Matrix Completion for Recommendation System Based on Federated Learning
In this project, an algorithm would be designed to solve the Matrix Complication problems based on Federated Learning. For general Matrix Complication problems, the main idea is to deconstruct a huge sparse matrix M^{m×n} to subsets X^{m×r},Y^{r×n}, and then let M ̂=X^{m×r}* Y^{r×n} to be a complication matrix. In Federated Learning structure, the model would be divided into two parts, one stores in the Server and the other stores in the Clients. The two parts could not transfer data directly, which could enhance the data security for users. In the Federated Matrix Complication problem, the matrix M^{m×n} would be stored in m Clients’ device, each client holds an n-length vector. During the training process, there would be two steps for each iteration.

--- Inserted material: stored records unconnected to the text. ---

/-- Every pass in flight advances by one position; those at their end wait for their end-of-pass actions, ingress pipelines first,
with the carriages that their edits need decided (R184). -/
def Dev.advance (d : Dev) : Dev :=
  { d with pipe := { d.pipe with passes := d.pipe.passes.map fun p => { p with pos := p.pos + 1 } } }

def Dev.finish (d : Dev) : Dev :=
  let ends := sortKey (fun p : Pass => [p.dir, p.pipe]) (d.pipe.passes.filter Pass.atEnd)
  let es := ends.map fun p => ({ pass := p, grow := .none_, cow := false } : Ended)
  let r := d.growAll false es
  let s := r.2.growAll true r.1
  let d := s.2
  { d with pipe := { d.pipe with passes := d.pipe.passes.filter (fun p => !p.atEnd), ended := d.pipe.ended ++ s.1 } }

/-- The stages of the passes in a list, in order. -/
def Dev.runStages (d : Dev) : List Pass → List Pass × Dev
  | [] => ([], d)
  | p :: r =>
    let x := d.runStage p
    let y := x.2.runStages r
    (x.1 :: y.1, y.2)

/-- Every pass executes its stage, ingress before egress and by pipeline (R162). -/
def Dev.stages (d : Dev) : Dev :=
  let r := d.runStages (sortKey (fun p : Pass => [p.dir, p.pipe]) d.pipe.passes)
  { r.2 with pipe := { r.2.pipe with passes := r.1 } }

/-- In slot cycle `s` the egress sequencers fetch the stage-0 rows of the passes that slot s + 1 is to issue (R88, R91, Table 3.9); in
slot cycle 503, those of slot 0 of the next tick, on the bank and variant that govern it. -/
def Dev.fetchEgress (d : Dev) (s : Nat) : Dev :=
  let t := if s = 503 then tickAdd d.tck.now 1 else d.tck.now
  let slot := (s + 1) % 504
  let bank := if s = 503 ∧ d.swapsAt t then 1 - d.bankNow else d.bankNow
  let b := d.cht.bank bank
  (List.range 64).foldl (fun (d : Dev) pipe =>
    let e := b.entry 1 pipe (d.variantOf t) slot
    let row := if entSrc e = 2 then (SMap.find d.que.slots (slotKey t pipe slot)).map fun _ => b.entryEgress
      else if entSrc e = 6 ∧ d.probeDue t (entSub e) then some b.entryProbe else none
    match row with
    | none => d
    | some r =>
      let x := d.fetchRow 1 pipe bank 0 r
      if x.1 then { x.2 with pipe := { x.2.pipe with bad0 := pipe :: x.2.pipe.bad0 } } else x.2)
    { d with pipe := { d.pipe with bad0 := [] } }

/-! ### Core-clock cycles (R9, R11, R301) -/

/-- One core-clock cycle of the device, and what a counter group counts in it (Table 18.2 codes 0x01 and 0x02, MODE 2): on an enabled edge
of the Atkor die the sounding reader reads too (R402). -/
def Dev.cycle (d : Dev) : Dev :=
  let onA := !d.nrg.sagA.gated
  let onT := !d.nrg.sagT.gated
  let d := d.gateCycle.evtAll 0x01 1
  let d := if onA then ((d.evtAll 0x02 1 0 0x30).occCount 2 0 0x30).sweepEdge else d
  if onT then (d.evtAll 0x02 1 0x30 0x40).occCount 2 0x30 0x40 else d

/-- Core-clock cycles pass, at most as many as are named, until both dies have reached `k` slot and slack cycles of the tick (R301). -/
def Dev.cyclesTo (d : Dev) (k : Nat) : Nat → Dev
  | 0 => d
  | n + 1 => if d.reached k then d else d.cycle.cyclesTo k n

/-! ### The end of a slot cycle -/

/-- What a carriage read that has returned was for: the rest of a departure, a punt's copy, a spill. -/
def Dev.readBack (d : Dev) (r : CarRead) : Dev :=
  match r.why with
  | .depart _ => d.txFinishAll.fabFinishAll
  | .punt ring id => d.puntRead ring id r.chain
  | .spill id => if d.reading (.spill id) then d else d.spillReturn r.chain id

/-- A read in flight returns, if it is due: 128 slot cycles after its issue (R176). -/
def Dev.readReturn (d : Dev) (x : InFlight) : Dev :=
  if d.dpt.reads.contains x && scReached ((x.at_ + 128) % scMod) d.sc then
    { d with dpt := { d.dpt with reads := d.dpt.reads.erase x } }.readBack x.rd
  else d

/-- The oldest read of a port returns. -/
def Dev.carReturn (d : Dev) (port : Nat) : Dev :=
  match d.dpt.reads.find? fun x => x.rd.port == port with
  | some x => d.readReturn x
  | none => d

/-- What falls due before the next cycle begins, if no command has made it happen: the swap of the tick (R99; log entry 121), results land
(R56), carriages are placed (R175), reads return (R176), and departures whose reads have ended go out. -/
def Dev.cycleEnd (d : Dev) : Dev :=
  let d := d.chartSwap.landDue.placeDue
  (d.dpt.reads.foldl Dev.readReturn d).txFinishAll.fabFinishAll

/-! ### The two kinds of cycle -/

/-- The slot of the slot cycle is issued in every pipeline (R9, R78). -/
def Dev.issueSlot (d : Dev) (s : Nat) : Dev :=
  let d := if s = 87 then (List.range 64).foldl Dev.assignRecirc d else d
  if d.halted then d.finish
  else
    let d := (List.range 64).foldl (fun (d : Dev) p => d.issueIngress s p) d
    let d := (List.range 64).foldl (fun (d : Dev) p => d.issueEgress s p) d
    d.finish.issueFabric s

/-- SLOT_CYCLE: the next slot of the tick issues and every pipeline advances by one position. `errs` are soft errors that strike,
`fails` self-tests that fail (R371). Released carriages rejoin their free lists every 252 slot cycles, or on FREE_LIST_REJOIN (R185). -/
def Dev.slotCycle (d : Dev) (errs : List EccErr) (fails : Nat) : Dev :=
  if d.dead || !d.tck.running || decide (504 ≤ d.tck.slot) then d
  else
    let s := d.tck.slot
    let d := (((d.cycleEnd.strike errs).cyclesTo (s + 1) 8).creditAll.asxFailAll).lkuCycle
    let d := if s % 252 = 0 then d.rejoinAll else d
    let d := { d with tck := { d.tck with slot := s + 1 }, dpt := { d.dpt with placed := [] } }.advance
    let d := ((d.readIssue.readTouch).issueSlot s).stages
    let d := if d.halted then d else ((List.range 8).foldl (fun (d : Dev) k => d.maintSlot s k) d).fetchEgress s
    let d := (List.range fails).foldl (fun (d : Dev) _ => d.selfTestFail) d
    (d.evtAll 0x03 1).occCount 1 0 0x40

/-- One word that a scrubber reaches: its source, store and index (R10, R40, R171, R195). -/
def Dev.scrubWord (d : Dev) (x : Nat × Store × Nat) : Dev :=
  match x.2.1 with
  | .row | .pstate | .ptrans | .queue | .logSlot =>
    let src := storeSrc x.1 x.2.1
    if d.flt.ecc.any fun e => e.at_ src x.2.1 x.2.2 && !e.dbl then
      (d.wordFault src x.2.1 x.2.2 x.1 corrected 0x01).eccFix src x.2.1 x.2.2
    else d
  | .lpm | .exact | .dir | .member | .t2dir | .ctx | .layby => d.lkuScrub x.2.1 x.2.2
  | .carData | .carHdr => d.carCheck x.2.2
  | .wagon | .wagRec | .asxArray | .asxShadow | .asxData => d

Step1: Local Training. In this process, the Server would broadcast the gradient to each client, and the clients update their model at the local device. Step2: Server Training. The server collects the gradients from clients, does some change (e.g., take the average), and then uses it to update its model.
The challenge for this project is to enhance the accuracy and robustness of each user’s result. The normal Matrix Complication model could be trained well because of the correlation among different users. But for Federated Learning, this advantage may disappear. Another challenge is to ensure the security of user’s data. And in this project’s setting, our target is to guarantee that server could not know directly or deduce the raw scoring data from user’s uploading gradients.
In this project, we designed a distributed algorithm for the Recommendation System based on a Federated Learning setting called the Fed_MF algorithm, using the Random Gradient Merge method to guarantee the security of raw data. And the results showed that the accuracy of Fed_MF is close to original algorithms, with only 1.23% accuracy loss. Thus, the Fed_MF algorithm is an acceptable and efficient method to solve Recommendation System problems.